5. **Stacking sine and cosine values and flattening:**
    ```python
    stacked = torch.stack([even_pe, odd_pe], dim=2)
    Pe = torch.flatten(stacked, start_dim=1, end_dim=2)
    ```
    - The `stack` function combines `even_pe` and `odd_pe` along a new dimension, and `flatten` merges the last two dimensions to produce the final positional encoding matrix.

    Example output:
    ```python
    Pe = tensor([[0.0000, 1.0000, 0.0000, 1.0000, 0.0000, 1.0000],
                 [0.8415, 0.5403, 0.0316, 0.9995, 0.0020, 1.0000],
                 [0.9093, 0.4161, 0.0632, 0.9980, 0.0040, 0.9999],
                 [0.1411, 0.9900, 0.0948, 0.9955, 0.0060, 0.9998]])
    ```

### Final Output

The final output, `Pe`, is a tensor of shape `(max_sequence_length, d_model)`. Each row corresponds to a position in the input sequence, and each column represents the positional encoding for that particular dimension in the model's embedding space.

The `stacked` tensor is created by stacking the `even_pe` (sine values) and `odd_pe` (cosine values) along a new dimension.

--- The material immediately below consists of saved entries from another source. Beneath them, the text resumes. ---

-- ==== Sys2Proof/Machine/Links.lean ====
section
/-!
DEFINITION. Operations of the fabric (10_fabric.md): hop tables and routes, queues and credits of a port, injection
by the path table, router errors, a port going down; and the payloads of MEM_REQ and MEM_RSP (Tables 11-2, 11-3).
-/

namespace Sys2Proof.Machine

/-! ## Virtual channels, Table 10-7 -/

/-- Receive buffers of a VC. -/
def vcBuffers (v : Nat) : Nat := match v with | 0 => 16 | 1 => 0 | 6 => 32 | 7 => 8 | _ => 64

/-- Table 10-6: the VCs a TYPE allows. -/
def typeVcs (t : Nat) : List Nat :=
  match t with
  | 0x00 => [0] | 0x01 => [0] | 0x02 => [0] | 0x04 => [0] | 0x05 => [0] | 0x08 => [1] | 0x10 => [2, 3] | 0x11 => [4, 5]
  | 0x12 => [4, 5] | 0x18 => [6] | 0x19 => [6] | 0x1C => [7] | _ => []

/-! ## Hop tables, R275 to R277 -/

/-- The hop-table version. -/
def State.hopTable (s : State) (epoch : Bool) : List HopEntry := if epoch then s.bld.hop1 else s.bld.hop0

/-- R275: nibble k of a route. -/
def routeNibble (route : BitVec 32) (k : Nat) : Nat := field route.toNat (4 * k + 3) (4 * k)

/-- R277: the version a flit's route is read under, none when stale. -/
def State.versionOf (s : State) (epoch : Bool) : Option (List HopEntry) :=
  if epoch == s.bld.epoch then some (s.hopTable epoch)
  else if s.bld.flipped && s.now < s.bld.flipAt + 100000 then some (s.hopTable epoch)
  else none

/-- R66, R456: only VC0, VC6 and VC7 are carried, and nothing is forwarded. -/
def State.neighbourOnly (s : State) : Bool := !s.bld.applied || s.wdn.mode == 2

/-! ## A port's queue, R279, R281, R283 -/

def Port.credit (x : Port) (v : Nat) : Nat := tget 0 x.credits v

/-- A receive buffer in use is freed (R279). -/
def Port.freeBuffer (x : Port) (v : Nat) : Port :=
  if tget 0 x.occ v = 0 then x else { x with freed := tmod 0 x.freed v (· + 1), occ := tmod 0 x.occ v (· - 1) }

/-- A receive buffer is taken; the peak occupancy follows (R290). -/
def Port.takeBuffer (x : Port) (v : Nat) : Port :=
  let n := tget 0 x.occ v + 1
  { x with occ := tset 0 x.occ v n, peak := tmod 0 x.peak v (max n) }

/-! ## A flit on the line, R266, R271, R273 -/

/-- The header of Table 10-5, as its 16 bytes. -/
def flitHeader (f : Flit) : List Byte :=
  leBytes 16 (place 2 0 f.vc.toNat + flagBit f.epoch 3 + place 7 4 f.hop.toNat + place 39 8 f.route.toNat + place 55 40 f.src.toNat +
    place 71 56 f.dst.toNat + place 77 72 f.typ.toNat + place 91 80 f.seq.toNat + flagBit f.retry 92 + place 127 96 f.tag.toNat)

/-- R271: the ciphertext and tag of a flit under a direction's key and salt, in the position its count names: nonce salt and count,
additional data header bytes 0 to 11. -/
def sealFlit (key salt : List Byte) (count : Nat) (f : Flit) : List Byte :=
  Config.gcm key (salt ++ leBytes 8 count) ((flitHeader { f with tag := 0 }).take 12) f.payload

/-- The tag a seal carries. -/
def tagOf (sealed : List Byte) : BitVec 32 := BitVec.ofNat 32 (leNat (sealed.drop 240))

/-- What a flit sent now is sealed as. -/
def Port.seal (x : Port) (f : Flit) : List Byte := sealFlit x.txSecret x.txSalt x.txPos f

/-- The flit with its tag. -/
def Port.sealed (x : Port) (f : Flit) : Flit := { f with tag := tagOf (x.seal f) }

/-- R271: a flit received in the position `count` of the peer's direction passes its check: its tag is that of the direction's key. -/
def Port.verifies (x : Port) (f : Flit) (count : Nat) : Bool :=
  decide (x.rxPos ≤ count) && f.tag == tagOf (sealFlit x.rxSecret x.rxSalt count f)

/-- R276: the physical lane of a port that carries logical lane j. -/
def lmapLane (m : BitVec 24) (j : Nat) : Nat := field m.toNat (3 * j + 2) (3 * j)

/-- R276: the lane map of a port: that of the first enabled entry that names it, else the identity. -/
def State.laneMap (s : State) (p : Nat) : BitVec 24 :=
  match (s.hopTable s.bld.epoch).find? fun h => h.en && h.phys == p with
  | some h => h.lmap
  | none => BitVec.ofNat 24 ((List.range 8).foldl (fun v j => v + j * 2 ^ (3 * j)) 0)

/-- R266: the 256 bytes of a flit over the 8 lanes: logical lane j carries bytes 32 j to 32 j + 31. -/
def stripe (m : BitVec 24) (bytes : List Byte) : List (List Byte) :=
  (List.range 8).map fun lane =>
    match (List.range 8).find? fun j => lmapLane m j == lane with
    | some j => slice bytes (32 * j) 32
    | none => []

/-- A flit leaves a port: sealed under its keys, striped over its lanes. -/
def State.flitOut (s : State) (p : Nat) (f : Flit) : Output :=
  let g := (s.port p).sealed f
  .flit p g (stripe (s.laneMap p) (flitHeader g ++ padTo 240 ((s.port p).seal f)))

/-! ## Positions, R88, R90, R281 -/

/-- The position of this tick has neither passed nor been taken on a port. -/
def State.positionFree (s : State) (p : Nat) : Bool := (s.port p).usedAt != some s.line && s.fab.lineAt != some s.line

/-- A position of a port that is up begins in this tick and is free. -/
def State.positionOpen (s : State) (p : Nat) : Bool := s.portUp p && positionBegins s.lineTick && s.positionFree p

/-- R90: the counts of VC0 and VC7 positions stand for this slot. -/
def Port.atSlot (x : Port) (slot : Nat) : Port := if x.slotNo = slot then x else { x with slotNo := slot, taken0 := 0, taken7 := 0 }

/-- A flit of a VC takes the position. -/
def State.takePosition (s : State) (p vc : Nat) : State :=
  s.modPort p fun x =>
    let y := x.atSlot (s.lineTick / slotLen)
    { y with usedAt := some s.line, taken0 := if vc = 0 then y.taken0 + 1 else y.taken0
             taken7 := if vc = 7 then y.taken7 + 1 else y.taken7 }

/-- R90: VC0 and VC7 take at most 8 positions each of a repair slot. -/
def State.withinLimit (s : State) (p vc : Nat) : Bool :=
  let y := (s.port p).atSlot (s.lineTick / slotLen)
  !s.inRepair || ((vc != 0 || decide (y.taken0 < 8)) && (vc != 7 || decide (y.taken7 < 8)))

/-- R90: within VC0, the job-start messages of R325 go before time exchanges, and those before other CONTROL flits. -/
def vc0Rank (f : Flit) : Nat :=
  if f.typ = 0x05 then (if [0x11, 0x12, 0x13].contains (leAt f.payload 0 1) then 0 else 2) else 1

/-- The queued flit of a VC that is ready: a credit of its VC, fewer than 2,048 unacknowledged (R279, R283). -/
def Port.ready (x : Port) (v : Nat) : Option Nat :=
  if x.credit v = 0 || 2048 ≤ x.unacked.length then none
  else if v = 0 then (List.range 3).findSome? fun k => x.txq.findIdx? fun q => q.flit.vc == 0 && vc0Rank q.flit == k
  else x.txq.findIdx? fun q => q.flit.vc.toNat == v

/-- Two VCs that alternate. -/
def alternate (a b : Option Nat) (second : Bool) : Option Nat :=
  match a, b with
  | some i, some j => some (if second then j else i)
  | some i, none => some i
  | none, b => b

/-- What a position carries. -/
inductive Source where
  | lctl
  | queued (i : Nat)
  | vc1Retry
  | again
  deriving DecidableEq, Repr

/-- R282: an LCTL is due: a NAK or hole was found since the last one, arbitrated flits came in 256 positions, or a repair slot has none
yet. -/
def State.lctlDue (s : State) (p : Nat) : Bool :=
  let x := s.port p
  s.portUp p && (x.lctlNew || decide (256 ≤ x.arbSinceLctl) || (s.inRepair && x.lctlSlot != some (s.now / slotLen)))

/-- R283: the unacknowledged flit to send again next. -/
def Port.nextAgain (x : Port) : Option Flit := x.resendAt.bind fun n => x.unacked.find? fun f => f.seq == n

/-- R281: orders 5 to 7 of Table 10-8; a VC6 flit that waited through 64 of their positions goes first. -/
def Port.bulk (x : Port) (can : Nat → Option Nat) : Option Nat :=
  let old := (can 6).filter fun i => (x.txq[i]?).any fun q => decide (64 ≤ q.waited)
  (((old <|> alternate (can 4) (can 5) x.turn45) <|> alternate (can 2) (can 3) x.turn23) <|> can 6)

/-- A flit of a VC may be carried: before the first blend and in a maintenance stop only VC0, VC6 and VC7 (R66, R456), and in a repair
slot within the limits of Table 3-2. -/
def State.mayCarry (s : State) (p v : Nat) : Bool := s.withinLimit p v && !(s.neighbourOnly && 2 ≤ v && v ≤ 5)

/-- R66, R456: while a device speaks to its direct neighbours only, a flit leaves only for the device at the end of its link. -/
def State.flitAllowed (s : State) (f : Flit) : Bool :=
  !s.neighbourOnly || (routeNibble f.route f.hop.toNat == 12 && (f.vc == 0 || f.vc == 6 || f.vc == 7))

/-- R456: a maintenance stop begins: queued flits for devices beyond the neighbours do not leave (notes/assumptions/38.md). -/
def State.dropBeyond (s : State) : State :=
  let gone := s.ports.flatMap fun e => e.2.txq.filter fun q => !s.flitAllowed q.flit
  gone.foldl (fun s q => match q.inPort with | some i => s.modPort i fun y => y.freeBuffer q.inVc | none => s)
    { s with ports := s.ports.map fun e => (e.1, { e.2 with txq := e.2.txq.filter fun q => s.flitAllowed q.flit }) }
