-- ==== Sys2Proof/Machine/Fabric.lean ====
section
/-!
DEFINITION. The fabric's flits (10_fabric.md R273 to R290): receiving, forwarding and delivering a flit, link control
and retry, router errors, ports going down, and congestion reports. A slot is named by its number (R87); an operand
`slot`, `pos` of a received VC1 flit is the slot and position its sender used (R245).
-/

namespace Sys2Proof.Machine

/-! ## Scheduled positions, R237, R245, R286 -/

/-- The owner of a slot position of a port (TTAB), none for the repair slot. -/
def State.slotOwner (s : State) (p slot : Nat) : Option Nat :=
  if slot % 16 = 15 then none
  else
    let j := s.bld.cur.ttab.getD (p * 16 + slot % 16) 0xFF
    if j < 8 then some j else none

/-- R237: the positions 0 to 14 that TTAB gives a job on a port. -/
def State.omega (s : State) (p j : Nat) : List Nat := (List.range 15).filter fun i => s.slotOwner p i == some j

/-- The first slot from `slot` on whose position lies in a set; the set is not empty. -/
def slotFrom (om : List Nat) (slot : Nat) : Nat :=
  ((List.range 16).find? fun i => om.contains ((slot + i) % 16)).elim slot (slot + ·)

/-! ## Link control, Table 10-9 -/

/-- The LCTL a payload spells; a hole's slot number is known modulo 2^20. -/
def parseLctl (b : List Byte) : Lctl :=
  let a := leAt b 0 2
  let n := leAt b 2 2
  { ack := if bitOf a 15 then some (BitVec.ofNat 12 a) else none
    nak := if bitOf n 15 then some (BitVec.ofNat 12 n) else none
    freed := slice b 4 8
    holes := (List.range (min (leAt b 12 1) 16)).map fun i =>
      let w := leAt b (16 + 4 * i) 4
      (field w 26 11 * 16 + field w 3 0, field w 10 4) }

/-- Buffers freed since the last LCTL become credits, counted modulo 256 (R279, R282). -/
def Port.takeCredits (x : Port) (freed : List Byte) : Port :=
  (List.range 8).foldl (fun x v =>
    let now := freed.getD v 0
    let d := (now - tget 0 x.peerFreed v).toNat
    if v = 1 then x
    else { x with credits := tset 0 x.credits v (min (vcBuffers v) (x.credit v + d)), peerFreed := tset 0 x.peerFreed v now }) x

/-- R283: acknowledged flits leave the retry buffer. -/
def Port.takeAck (x : Port) (a : BitVec 12) : Port :=
  match x.unacked.findIdx? fun f => f.seq == a with
  | some i => { x with unacked := x.unacked.drop (i + 1) }
  | none => x

/-- R284: the holes of which the flit is still kept, oldest first. -/
def Port.takeHoles (x : Port) (holes : List (Nat × Nat)) (now : Nat) : Port :=
  let wanted := x.kept.filter fun k =>
    holes.any (fun h => h.1 % 2 ^ 20 == k.slot % 2 ^ 20 && h.2 == k.pos) && decide (now ≤ k.at' + 5120) && !x.retry.contains (k.slot, k.pos)
  { x with retry := sortBy (fun a b => decide (a.1 < b.1) || (a.1 == b.1 && decide (a.2 ≤ b.2)))
             (x.retry ++ wanted.map fun k => (k.slot, k.pos)) }
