/-- The writes of a REDUCE_SCATTER's output. -/
def State.reduceWrites (s : State) (x : ColX) (ws : List Nat) : List (Nat × List Byte) :=
  let t := s.slotTensor x.r.cmd 1
  if t.fmt = 0xA then t.placeWords ws else t.placeVals .rne (ws.map (decodeElem 0x0))

/-- The writes of an ALL_GATHER's outputs (R313). -/
def State.gatherWrites (s : State) (x : ColX) (gs : List (Nat × List Byte)) : List (Nat × List Byte) :=
  let ns := gs.map (·.1)
  let words := ns.sum :: (ns ++ (List.range ns.length).map fun r => (ns.take r).sum)
  (localOf (s.slotTensor x.r.cmd 1).base, (gs.map (·.2)).flatten) ::
    (if x.p.var then [(localOf (s.slotTensor x.r.cmd 2).base, words.flatMap (leBytes 4))] else [])

/-- R322, R473: an output row that would fill a part of an uncorrectable line keeps a collective from committing. -/
def State.orColEcc (s : State) (x : ColX) (outs : List Nat) (body : State → State) : State :=
  match s.rowsEcc x.r.cmd [] outs with
  | some (st, d) => s.colFail x.r.cmd st d x.r.deadline
  | none => body s

/-- COLLECTIVE_COMMIT (R313, R315, R329): every stream complete, all sent and forwarded. -/
def collectiveCommit (s : State) : State :=
  match s.colx with
  | none => s
  | some x =>
    if x.lastPart && x.r.expect.isEmpty && x.r.status == 0 && (x.r.chunks.all fun c => !c.missing) && s.allSent 8 0 && s.allForwarded x.r.cmd.job then
      if x.rs then
        match s.reducedShard x with
        | some ws => s.orColEcc x [1] fun s => s.colCommit x.r.cmd (s.reduceWrites x ws)
        | none => s
      else match s.gathered x with
        | some gs =>
          if (s.slotTensor x.r.cmd 1).exts.headD 0 < (gs.map (·.1)).sum then s.colFail x.r.cmd stStructure 1 x.r.deadline
          else s.orColEcc x (if x.p.var then [1, 2] else [1]) fun s => s.colCommit x.r.cmd (s.gatherWrites x gs)
        | none => s
    else s

def execCollectiveCommit (s : State) : Result := .next (collectiveCommit s)

/-- COLLECTIVE_END (R322): at the END a collective that has failed stops and completes with its status. -/
def collectiveEnd (s : State) : State :=
  match s.colx with
  | none => s
  | some x => if x.r.status != 0 && x.finish ≤ s.now then s.colFail x.r.cmd x.r.status x.r.detail x.r.deadline else s

def execCollectiveEnd (s : State) : Result := .next (collectiveEnd s)

end Sys2Proof.Machine
end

This results in a 3D tensor where, for each position, the sine and cosine values alternate in the new dimension.

Here’s an example with `d_model = 6` and `max_sequence_length = 4`:

```python
stacked = torch.stack([even_pe, odd_pe], dim=2)
```

### Example Output for `stacked`

Given the `even_pe` and `odd_pe` tensors:

```python
even_pe = tensor([[0.0000, 0.0000, 0.0000],
                  [0.8415, 0.0316, 0.0020],
                  [0.9093, 0.0632, 0.0040],
                  [0.1411, 0.0948, 0.0060]])

odd_pe = tensor([[1.0000, 1.0000, 1.0000],
                 [0.5403, 0.9995, 1.0000],
                 [0.4161, 0.9980, 0.9999],
                 [0.9900, 0.9955, 0.9998]])
```

The `stacked` tensor will look like this:

```python
stacked = tensor([[[0.0000, 1.0000],
                   [0.0000, 1.0000],
                   [0.0000, 1.0000]],

                  [[0.8415, 0.5403],
                   [0.0316, 0.9995],
                   [0.0020, 1.0000]],

                  [[0.9093, 0.4161],
                   [0.0632, 0.9980],
                   [0.0040, 0.9999]],

                  [[0.1411, 0.9900],
                   [0.0948, 0.9955],
                   [0.0060, 0.9998]]])
```

In this 3D tensor:
- The first dimension corresponds to the sequence positions (0, 1, 2, 3).
- The second dimension corresponds to the even and odd indices of the `d_model`.
- The third dimension alternates between sine (even_pe) and cosine (odd_pe) values.

Each inner pair `[sin, cos]` provides the positional encoding for each dimension of the model's embedding.